As will be apparent, Bernstein was responding to an article of my own, then only just published in Monthly Review (January 2001). My article was to receive a less positive response from certain other militants, including Jeremy Cronin and Raymond Suttner, also writing in the pages of Monthly Review. Both that article itself and my responses to Cronin and Suttner now appear in my The Next Liberation Struggle, a book published by the University of KwaZulu-Natal Press and the one that we were launching in Durban. The letter itself, with only the insertion of two accidentally omitted words ('this' and 'of') to convey more clearly the sense of the sentences concerned, is printed exactly as it was typed by Bernstein and received by me. The original letter itself remains in my possession.
June 8, 2001 [End Page 140]
Dear Professor Saul,
I have only recently received a copy of your article 'Cry for the Beloved Country' in the January Monthly Review. My congratulations. It is the most perceptive and pertinent assessment I have read anywhere about what is happening in my own country. I agree with almost every word of it, but would take issue with the bald description of 'a tragedy being enacted'. This seems to negate the many small, often localised but still inspirational and imaginative self-help movements which are still alive and kicking in the country, and carry forward some of the democratic enthusiasms and hopes which the ANC, in its best days, generated in people both inside and outside South Africa.
These 'best days' of the South African liberation struggle seemed to hold out a promise of new ways of democratic social change, and possibly even an opening towards a democratic socialism. They were widely believed to offer an example from which other movements and peoples might draw inspiration and lessons. But as your critique shows correctly, South African political reality appears to be departing further and further from the promise, and the new South Africa is proving to be very different from the hopes and visions we once held.

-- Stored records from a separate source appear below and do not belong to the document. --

-- ==== Sys2Proof/Machine/Dispatch.lean ====
section
/-! DEFINITION. One arm per row of the opcode table. -/

namespace Sys2Proof.Machine

def exec (i : Instr) (s : State) : Host.Outcome State Fault Refusal :=
  match i with
  | .evReset => Sys2Proof.Machine.execEvReset s
  | .faultAbsorb => Sys2Proof.Machine.execFaultAbsorb s
  | .modeReserved => Sys2Proof.Machine.execModeReserved s
  | .consistency => Sys2Proof.Machine.execConsistency s
  | .evFault => Sys2Proof.Machine.execEvFault s
  | .evProtocol => Sys2Proof.Machine.execEvProtocol s
  | .huntTimeout => Sys2Proof.Machine.execHuntTimeout s
  | .payloadTruncate => Sys2Proof.Machine.execPayloadTruncate s
  | .evIdle => Sys2Proof.Machine.execEvIdle s
  | .huntHeaderAA => Sys2Proof.Machine.execHuntHeaderAA s
  | .huntHeaderBB => Sys2Proof.Machine.execHuntHeaderBB s
  | .huntHeaderCC => Sys2Proof.Machine.execHuntHeaderCC s
  | .huntNoise b => Sys2Proof.Machine.execHuntNoise b s
  | .payloadCapture b => Sys2Proof.Machine.execPayloadCapture b s
  | .payloadFinal b => Sys2Proof.Machine.execPayloadFinal b s
  | .hdrSensor => Sys2Proof.Machine.execHdrSensor s
  | .hdrAction => Sys2Proof.Machine.execHdrAction s
  | .hdrPin => Sys2Proof.Machine.execHdrPin s
  | .hdrDefect h => Sys2Proof.Machine.execHdrDefect h s

end Sys2Proof.Machine
end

As one who played a small part, over some fifty years, in both the Congress movement and Communist Party in my country's 'best days', I cannot rest with just a description of what is now happening to confound our hopes. I am driven to ask also what went wrong? And why? Is it that our hopes were romantically unrealistic or our appraisal of the resistance movement fatally flawed? Did we misinterpret the real balance of forces at play, or the dead hand of tradition in shaping the future? Or was it simply as so may commentators suggest, that the objective conditions for democratic transformation were never present, or the political leaders too inadequate or self seeking for the task?
This is not an academic question. An understanding of what is going wrong, and why, is the essential precondition for any rectification, and thus for any return to former optimism about South Africa's democratic future. May I suggest that the answer does not lie totally in present realities but goes back to events well before the emergence of...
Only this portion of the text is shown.